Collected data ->
-- ==== Sys2Proof/Machine/Eth.lean ====
section
/-! DEFINITION. The Ethernet switches (spec/20, R525 to R546): forwarding, the twin header, duplicate discard and the host's rings. A frame
stands as its bytes from the destination address to the end of the payload, without FCS, in network order. -/

namespace Sys2Proof.Machine

/-! ## Frames (R529, R530) -/

/-- `n` bytes of a number, most significant first. -/
def beBytes (v n : Nat) : List Byte := (natBytes v n).reverse

/-- A frame carries an IEEE 802.1Q tag. -/
def tagged (b : List Byte) : Bool := frameNat b 12 2 == 0x8100

/-- The tag's VID and PCP, or the port's where there is none; a priority tag takes the port's VID. -/
def frameVid (b : List Byte) (pvid : Nat) : Nat := if tagged b && frameNat b 14 2 % 4096 != 0 then frameNat b 14 2 % 4096 else pvid
def framePcp (b : List Byte) (pcp : Nat) : Nat := if tagged b then frameNat b 14 2 / 8192 else pcp

/-- Where the frame's EtherType stands. -/
def typeAt (b : List Byte) : Nat := if tagged b then 16 else 12

/-- The frame is a twin frame. -/
def isTwin (b : List Byte) : Bool := frameNat b (typeAt b) 2 == 0x88B5

/-- The ten bytes of the twin header. -/
def twinHeader (b : List Byte) : List Byte := (b.drop (typeAt b + 2)).take 10

/-- The frame without the ten bytes of its twin header, where it has one (R540). -/
def withoutHeader (b : List Byte) : List Byte := if isTwin b then b.take (typeAt b + 2) ++ b.drop (typeAt b + 12) else b

/-- EtherType of a frame, INNER of a twin frame (R539). -/
def frameType (b : List Byte) : Nat := if isTwin b then frameNat (twinHeader b) 7 2 else frameNat b (typeAt b) 2

/-- One bit of CRC-8 with polynomial 0x07. -/
def crc8Bit (c : Byte) (b : Bool) : Byte := if c.getLsbD 7 != b then (c <<< 1) ^^^ 0x07#8 else c <<< 1

/-- CRC-8 of the twin header (R530). -/
def crc8 (l : List Byte) : Byte := l.foldl (fun c x => [7, 6, 5, 4, 3, 2, 1, 0].foldl (fun c i => crc8Bit c (x.getLsbD i)) c) 0#8

/-- Fields of a twin header. -/
def hdrPair (h : List Byte) : Nat := frameNat h 0 2 % 4096
def hdrEpoch (h : List Byte) : Nat := bAt h 2
def hdrSeq (h : List Byte) : Nat := frameNat h 3 3
def hdrNodup (h : List Byte) : Bool := (bAt h 6).testBit 5

/-- A twin header passes R531 but for its pair identifier. -/
def headerOk (h : List Byte) : Bool :=
  h.length == 10 && (crc8 (h.take 9)).toNat == bAt h 9 && bAt h 0 / 16 == 1 && bAt h 6 / 64 != 0 && bAt h 6 % 16 == 0

/-! ## VLANs, addresses and forwarding (R526 to R529) -/

/-- The entry of `VLANv` that is valid for a VID. DEDUCED: log entry 62. -/
def State.vlanOf (s : State) (sw vid : Nat) : Option Nat :=
  (List.range 64).find? fun v =>
    let k := netKey sw (0x180 + 4 * v)
    s.flag k 31 && s.fld k 16 12 == vid

/-- A port is a member of a VLAN, or leaves its frames untagged. -/
def State.isMember (s : State) (sw v port : Nat) : Bool := s.flag (netKey sw (0x180 + 4 * v)) port
def State.untags (s : State) (sw v port : Nat) : Bool := s.flag (netKey sw (0x180 + 4 * v)) (8 + port)

/-- The module address of a switch (R529, R544). -/
def State.moduleMac (s : State) (sw : Nat) : Nat :=
  s.fld (netKey sw 0x110) 0 16 * 2 ^ 32 + (s.reg (netKey sw 0x10C)).toNat

/-- The own pair identifier (R545). -/
def State.ownPair (s : State) : Nat := s.fld (rk 0x0F0 Reg.NET_DD_CFG) 16 12

/-- No copy of the pair epoch record was valid, and 1 s since the decision of the role has not passed: no twin frame is sent (R581). -/
def State.epochWait (s : State) : Bool :=
  s.flag Reg.MRAM_MSTAT 1 && (match s.boot.roleAt with
    | some t => decide ((s.time.ltb - t).toNat < 125000000)
    | none => true)

/-- The host port accepts a destination address (R529). -/
def State.hostAccepts (s : State) (sw dst : Nat) : Bool :=
  (dst / 2 ^ 40).testBit 0 || dst == s.moduleMac sw || (s.ownPair != 0 && dst == 0x024348000000 + s.ownPair)

/-- A source address is learnt at a port (R526). -/
def State.learn (s : State) (sw port src : Nat) : State :=
  let x := s.eth sw
  if (src / 2 ^ 40).testBit 0 then s
  else if (sget (dflt none) x.table src).isNone && decide (2048 ≤ x.table.length) then s
  else s.setEth sw { x with table := sset (dflt none) x.table src (some port) }

/-- The egress ports of a frame from a port (R526). DESIGN CHOICE: log entry 61. -/
def State.egress (s : State) (sw v ingress dst : Nat) : List Nat :=
  let all := [0, 1, 2].filter fun p => p != ingress && s.isMember sw v p
  match if (dst / 2 ^ 40).testBit 0 then none else sget (dflt none) (s.eth sw).table dst with
  | some p => all.filter (· == p)
  | none => all

/-- The frame as it leaves for a port: with or without its tag (R526). -/
def egressBytes (b : List Byte) (vid pcp : Nat) (untag : Bool) : List Byte :=
  let plain := if tagged b then b.take 12 ++ b.drop 16 else b
  if untag then plain else plain.take 12 ++ [0x81, 0x00] ++ beBytes (pcp * 8192 + vid) 2 ++ plain.drop 12

/-! ## Duplicate discard (R534 to R536) -/

/-- DD_USED counts the entries. -/
def State.setDd (s : State) (p : Nat) (e : Option DdEntry) : State :=
  let s := { s with net := { s.net with dd := sset (dflt none) s.net.dd p e } }
  s.setFld (rk 0x0F0 Reg.NET_DD_USED) 0 11 s.net.dd.length

/-- The discard unit's decision on a frame, and the state after it; `sw` is the switch that received it (R535). -/
def State.ddDecide (s : State) (sw p ep q : Nat) : Bool × State :=
  let c0 := rk 0x0F0 Reg.NET_DD_CNT0
  let c1 := rk 0x0F0 Reg.NET_DD_CNT1
  match sget (dflt none) s.net.dd p with
  | none =>
    if 1024 ≤ s.net.dd.length then
      (false, ((s.countSat c1 0 8 1).setEvt (netKey sw 0x128) 5).logNet sw 0xFFF 0x0A (BitVec.ofNat 64 p))
    else (true, s.setDd p (some { epoch := ep, l := q, w := 1 }))
  | some e =>
    if ep ≠ e.epoch then
      let a := (ep + 256 - e.epoch) % 256
      if 128 ≤ a then (false, s.countSat c0 0 16 1)
      else if e.cand = some ep then
        let s := s.setDd p (some { epoch := ep, l := q, w := 1 })
        (true, (s.setEvt (netKey sw 0x128) 4).logNet sw p 0x08 (BitVec.ofNat 64 (e.epoch * 256 + ep)))
      else (false, (s.setDd p (some { e with cand := some ep })).countSat c1 8 8 1)
    else
      let d := (q + 2 ^ 24 - e.l) % 2 ^ 24
      if 1 ≤ d ∧ d < 0x800000 then
        (true, s.setDd p (some { e with l := q, w := if 1024 ≤ d then 1 else (e.w * 2 ^ d) % 2 ^ 1025 ||| 1, staleRun := false }))
      else if d = 0 ∨ (0xFFFFFF - 1024 < d ∧ e.w.testBit (0x1000000 - d) = true) then (false, s.countSat c0 16 16 1)
      else if 0xFFFFFF - 1024 < d then
        (true, s.setDd p (some { e with w := e.w ||| 2 ^ (0x1000000 - d), staleRun := false }))
      else
        let s := (s.setDd p (some { e with staleRun := true })).countSat c0 0 16 1
        (false, if e.staleRun then s else s.logNet sw p 0x09 (BitVec.ofNat 64 q))

/-- The discard unit is passed: without EN, or outside duplicate discard, every frame is delivered (R534, R545). -/
def State.ddPass (s : State) (sw : Nat) (h : List Byte) : Bool × State :=
  if hdrNodup h || !s.flag (rk 0x0F0 Reg.NET_DD_CFG) 31 then (true, s) else s.ddDecide sw (hdrPair h) (hdrEpoch h) (hdrSeq h)

/-- DD_ENTRY_AGE: an entry has received no frame for AGE ms (R536). -/
def execDdEntryAge (pair : Fin 4096) (s : State) : Res :=
  .next (if (sget (dflt none) s.net.dd pair.val).isSome then s.setDd pair.val none else s)

/-! ## Receive rings (R537, R539) -/

/-- Ring `i` of a switch runs. -/
def State.ringOn (s : State) (sw i : Nat) : Bool :=
  s.flag (netKey sw Reg.CTRL) 0 && s.flag (netKey sw (0x304 + 0x10 * i)) 31

/-- The next descriptor the DMA takes, and the one after the last handed over. -/
def State.ringHead (s : State) (sw i : Nat) : Nat := s.fld (netKey sw (0x308 + 0x10 * i)) 0 12
def State.ringTail (s : State) (sw i : Nat) : Nat := s.fld (netKey sw (0x30C + 0x10 * i)) 0 12 % s.ringSize sw i

/-- RHEAD goes on by one descriptor. -/
def State.ringNext (s : State) (sw i : Nat) : State :=
  s.setFld (netKey sw (0x308 + 0x10 * i)) 0 12 ((s.ringHead sw i + 1) % s.ringSize sw i)

/-- A ring stops at a descriptor whose OWN is 0 (R537). -/
def State.ringStops (s : State) (sw i : Nat) : State :=
  let x := s.eth sw
  if x.stopRun.contains i then s
  else
    let s := (s.setEth sw { x with stopRun := insertNew x.stopRun i }).setEvt (netKey sw 0x128) 7
    s.logNet sw (i % 8) 0x0D (BitVec.ofNat 64 (i / 8 * 4096 + s.ringHead sw i))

TASK ->
Return only the lines between the one holding "none => true)" and the one holding "port (R526). -/", inclusive, exactly as they appear above.

SOLUTION ->
    | none => true)

/-- The host port accepts a destination address (R529). -/
def State.hostAccepts (s : State) (sw dst : Nat) : Bool :=
  (dst / 2 ^ 40).testBit 0 || dst == s.moduleMac sw || (s.ownPair != 0 && dst == 0x024348000000 + s.ownPair)

/-- A source address is learnt at a port (R526). -/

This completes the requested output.